_INSTRUCTIONS TO FOLLOW_
Below are lines of data; count those containing the word "older" and write nothing but the number.

[Collected data entries]
************

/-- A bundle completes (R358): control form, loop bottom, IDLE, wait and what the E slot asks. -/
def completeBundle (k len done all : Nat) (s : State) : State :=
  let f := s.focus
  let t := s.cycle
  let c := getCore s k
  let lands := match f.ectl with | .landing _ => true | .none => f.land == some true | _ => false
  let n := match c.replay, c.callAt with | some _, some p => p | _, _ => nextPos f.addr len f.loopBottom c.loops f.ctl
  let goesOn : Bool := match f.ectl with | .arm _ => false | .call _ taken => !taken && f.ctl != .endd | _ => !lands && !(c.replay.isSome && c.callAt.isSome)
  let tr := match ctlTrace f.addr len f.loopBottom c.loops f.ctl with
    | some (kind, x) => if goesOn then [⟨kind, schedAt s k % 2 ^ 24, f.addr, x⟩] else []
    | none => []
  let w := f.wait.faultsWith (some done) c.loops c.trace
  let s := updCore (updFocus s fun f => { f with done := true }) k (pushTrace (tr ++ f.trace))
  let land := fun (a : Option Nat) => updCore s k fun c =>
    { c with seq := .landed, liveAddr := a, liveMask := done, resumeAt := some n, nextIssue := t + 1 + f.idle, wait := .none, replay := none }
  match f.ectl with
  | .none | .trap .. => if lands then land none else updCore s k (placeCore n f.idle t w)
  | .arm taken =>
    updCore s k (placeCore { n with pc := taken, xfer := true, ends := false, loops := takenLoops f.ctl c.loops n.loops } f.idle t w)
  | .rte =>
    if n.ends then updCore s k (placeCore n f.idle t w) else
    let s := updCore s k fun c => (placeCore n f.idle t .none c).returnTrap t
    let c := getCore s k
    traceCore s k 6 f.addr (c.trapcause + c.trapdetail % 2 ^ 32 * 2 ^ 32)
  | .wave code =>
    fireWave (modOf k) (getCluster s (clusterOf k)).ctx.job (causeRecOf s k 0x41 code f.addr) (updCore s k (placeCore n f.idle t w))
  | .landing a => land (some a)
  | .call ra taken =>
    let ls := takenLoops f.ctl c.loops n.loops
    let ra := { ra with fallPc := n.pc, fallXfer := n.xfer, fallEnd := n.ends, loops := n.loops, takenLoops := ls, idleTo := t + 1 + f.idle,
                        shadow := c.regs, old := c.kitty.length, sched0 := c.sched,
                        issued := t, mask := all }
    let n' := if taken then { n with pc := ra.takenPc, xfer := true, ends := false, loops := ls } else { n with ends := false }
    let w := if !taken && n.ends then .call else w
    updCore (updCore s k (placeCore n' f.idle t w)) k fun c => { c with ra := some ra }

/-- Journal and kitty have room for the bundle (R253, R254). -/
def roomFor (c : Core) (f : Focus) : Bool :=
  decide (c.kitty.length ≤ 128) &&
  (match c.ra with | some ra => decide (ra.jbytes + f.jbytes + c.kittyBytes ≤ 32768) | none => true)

************

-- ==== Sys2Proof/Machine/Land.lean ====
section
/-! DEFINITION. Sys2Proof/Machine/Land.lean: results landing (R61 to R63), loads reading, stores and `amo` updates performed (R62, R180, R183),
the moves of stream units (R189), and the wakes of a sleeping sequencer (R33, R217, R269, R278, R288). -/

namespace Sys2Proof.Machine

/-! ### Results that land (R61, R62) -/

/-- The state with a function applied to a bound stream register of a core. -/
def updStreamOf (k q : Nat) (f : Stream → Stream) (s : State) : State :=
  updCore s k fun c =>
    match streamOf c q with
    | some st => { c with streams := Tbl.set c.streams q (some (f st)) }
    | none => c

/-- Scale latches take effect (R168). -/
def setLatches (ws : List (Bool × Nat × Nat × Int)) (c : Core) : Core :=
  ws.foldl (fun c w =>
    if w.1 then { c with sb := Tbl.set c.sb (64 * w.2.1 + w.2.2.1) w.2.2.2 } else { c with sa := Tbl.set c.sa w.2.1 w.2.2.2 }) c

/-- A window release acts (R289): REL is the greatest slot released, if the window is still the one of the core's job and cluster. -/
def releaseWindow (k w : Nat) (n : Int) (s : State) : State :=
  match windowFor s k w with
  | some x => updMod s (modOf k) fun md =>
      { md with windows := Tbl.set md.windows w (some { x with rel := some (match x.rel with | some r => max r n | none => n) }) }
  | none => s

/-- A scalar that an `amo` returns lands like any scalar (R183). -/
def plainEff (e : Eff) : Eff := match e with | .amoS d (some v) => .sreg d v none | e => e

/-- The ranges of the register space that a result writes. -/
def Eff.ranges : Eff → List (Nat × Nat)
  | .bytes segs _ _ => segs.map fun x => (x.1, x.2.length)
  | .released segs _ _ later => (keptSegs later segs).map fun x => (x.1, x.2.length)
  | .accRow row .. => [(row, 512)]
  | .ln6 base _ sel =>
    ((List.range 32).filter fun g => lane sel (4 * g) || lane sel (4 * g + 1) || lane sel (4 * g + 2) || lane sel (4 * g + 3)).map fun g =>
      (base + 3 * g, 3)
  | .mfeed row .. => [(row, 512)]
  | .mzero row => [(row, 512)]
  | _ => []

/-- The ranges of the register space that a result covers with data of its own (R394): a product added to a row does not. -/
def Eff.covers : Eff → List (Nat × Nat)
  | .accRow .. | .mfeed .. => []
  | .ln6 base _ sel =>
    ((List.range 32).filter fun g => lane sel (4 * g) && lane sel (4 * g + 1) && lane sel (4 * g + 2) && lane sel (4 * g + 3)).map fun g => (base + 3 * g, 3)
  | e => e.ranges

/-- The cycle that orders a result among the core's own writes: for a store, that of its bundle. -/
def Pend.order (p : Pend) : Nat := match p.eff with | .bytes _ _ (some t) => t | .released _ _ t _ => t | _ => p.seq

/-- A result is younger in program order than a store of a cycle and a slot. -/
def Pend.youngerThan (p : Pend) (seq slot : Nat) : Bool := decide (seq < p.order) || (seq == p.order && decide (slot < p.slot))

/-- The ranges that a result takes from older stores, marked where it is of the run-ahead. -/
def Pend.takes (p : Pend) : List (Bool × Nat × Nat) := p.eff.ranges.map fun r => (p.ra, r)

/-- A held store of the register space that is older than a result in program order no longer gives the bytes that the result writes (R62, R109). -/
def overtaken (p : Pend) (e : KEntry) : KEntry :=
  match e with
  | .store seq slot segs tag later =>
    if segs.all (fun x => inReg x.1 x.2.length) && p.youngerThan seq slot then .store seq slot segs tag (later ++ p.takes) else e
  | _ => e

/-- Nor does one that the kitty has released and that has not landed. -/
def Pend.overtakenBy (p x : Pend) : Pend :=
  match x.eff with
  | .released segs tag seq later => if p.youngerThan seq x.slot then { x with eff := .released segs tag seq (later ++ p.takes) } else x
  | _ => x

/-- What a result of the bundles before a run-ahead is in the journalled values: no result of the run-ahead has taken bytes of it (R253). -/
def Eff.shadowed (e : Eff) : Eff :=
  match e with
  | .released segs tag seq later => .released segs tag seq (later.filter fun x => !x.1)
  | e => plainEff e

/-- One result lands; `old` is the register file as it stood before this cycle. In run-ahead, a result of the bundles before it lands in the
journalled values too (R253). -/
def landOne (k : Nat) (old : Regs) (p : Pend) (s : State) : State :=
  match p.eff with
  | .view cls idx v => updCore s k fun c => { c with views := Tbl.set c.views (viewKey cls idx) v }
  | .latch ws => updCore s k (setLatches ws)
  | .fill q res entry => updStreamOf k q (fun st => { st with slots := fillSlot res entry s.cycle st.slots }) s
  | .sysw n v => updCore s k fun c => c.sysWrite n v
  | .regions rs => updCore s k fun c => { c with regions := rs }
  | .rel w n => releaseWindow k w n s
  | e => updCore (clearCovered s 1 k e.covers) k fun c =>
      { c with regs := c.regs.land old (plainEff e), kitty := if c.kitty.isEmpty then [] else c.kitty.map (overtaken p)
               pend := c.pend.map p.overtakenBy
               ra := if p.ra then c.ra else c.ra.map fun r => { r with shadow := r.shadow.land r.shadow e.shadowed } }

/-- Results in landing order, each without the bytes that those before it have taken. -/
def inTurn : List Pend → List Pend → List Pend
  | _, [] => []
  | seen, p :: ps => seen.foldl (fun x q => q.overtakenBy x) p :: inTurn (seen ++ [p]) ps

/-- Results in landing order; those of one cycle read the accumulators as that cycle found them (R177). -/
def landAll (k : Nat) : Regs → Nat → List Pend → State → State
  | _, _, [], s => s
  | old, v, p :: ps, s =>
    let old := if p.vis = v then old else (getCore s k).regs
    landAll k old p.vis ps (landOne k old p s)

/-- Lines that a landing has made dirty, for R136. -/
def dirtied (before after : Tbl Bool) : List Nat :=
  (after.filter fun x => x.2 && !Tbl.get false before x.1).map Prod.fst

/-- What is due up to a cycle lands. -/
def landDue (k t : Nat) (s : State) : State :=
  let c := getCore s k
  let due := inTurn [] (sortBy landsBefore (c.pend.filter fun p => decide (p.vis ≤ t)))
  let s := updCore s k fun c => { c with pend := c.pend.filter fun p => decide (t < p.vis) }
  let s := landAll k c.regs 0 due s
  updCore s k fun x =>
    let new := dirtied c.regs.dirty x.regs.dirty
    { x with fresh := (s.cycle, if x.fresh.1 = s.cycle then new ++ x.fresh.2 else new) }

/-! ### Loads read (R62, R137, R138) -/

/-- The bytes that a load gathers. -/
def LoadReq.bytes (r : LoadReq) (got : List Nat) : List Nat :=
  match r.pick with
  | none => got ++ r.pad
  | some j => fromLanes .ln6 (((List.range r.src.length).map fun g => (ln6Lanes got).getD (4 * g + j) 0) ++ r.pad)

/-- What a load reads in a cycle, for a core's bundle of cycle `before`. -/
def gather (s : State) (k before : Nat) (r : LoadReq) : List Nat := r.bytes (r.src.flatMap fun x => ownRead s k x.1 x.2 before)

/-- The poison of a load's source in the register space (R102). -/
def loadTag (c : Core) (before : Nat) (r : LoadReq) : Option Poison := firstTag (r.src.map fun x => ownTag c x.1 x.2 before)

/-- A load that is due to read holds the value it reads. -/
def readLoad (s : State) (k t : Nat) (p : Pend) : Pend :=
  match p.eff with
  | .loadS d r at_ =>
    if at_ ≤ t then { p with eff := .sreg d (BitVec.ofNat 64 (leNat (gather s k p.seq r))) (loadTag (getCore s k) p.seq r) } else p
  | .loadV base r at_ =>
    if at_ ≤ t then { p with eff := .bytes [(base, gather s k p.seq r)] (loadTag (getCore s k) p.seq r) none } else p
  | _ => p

************

_OUTPUT FOR THIS TASK_
2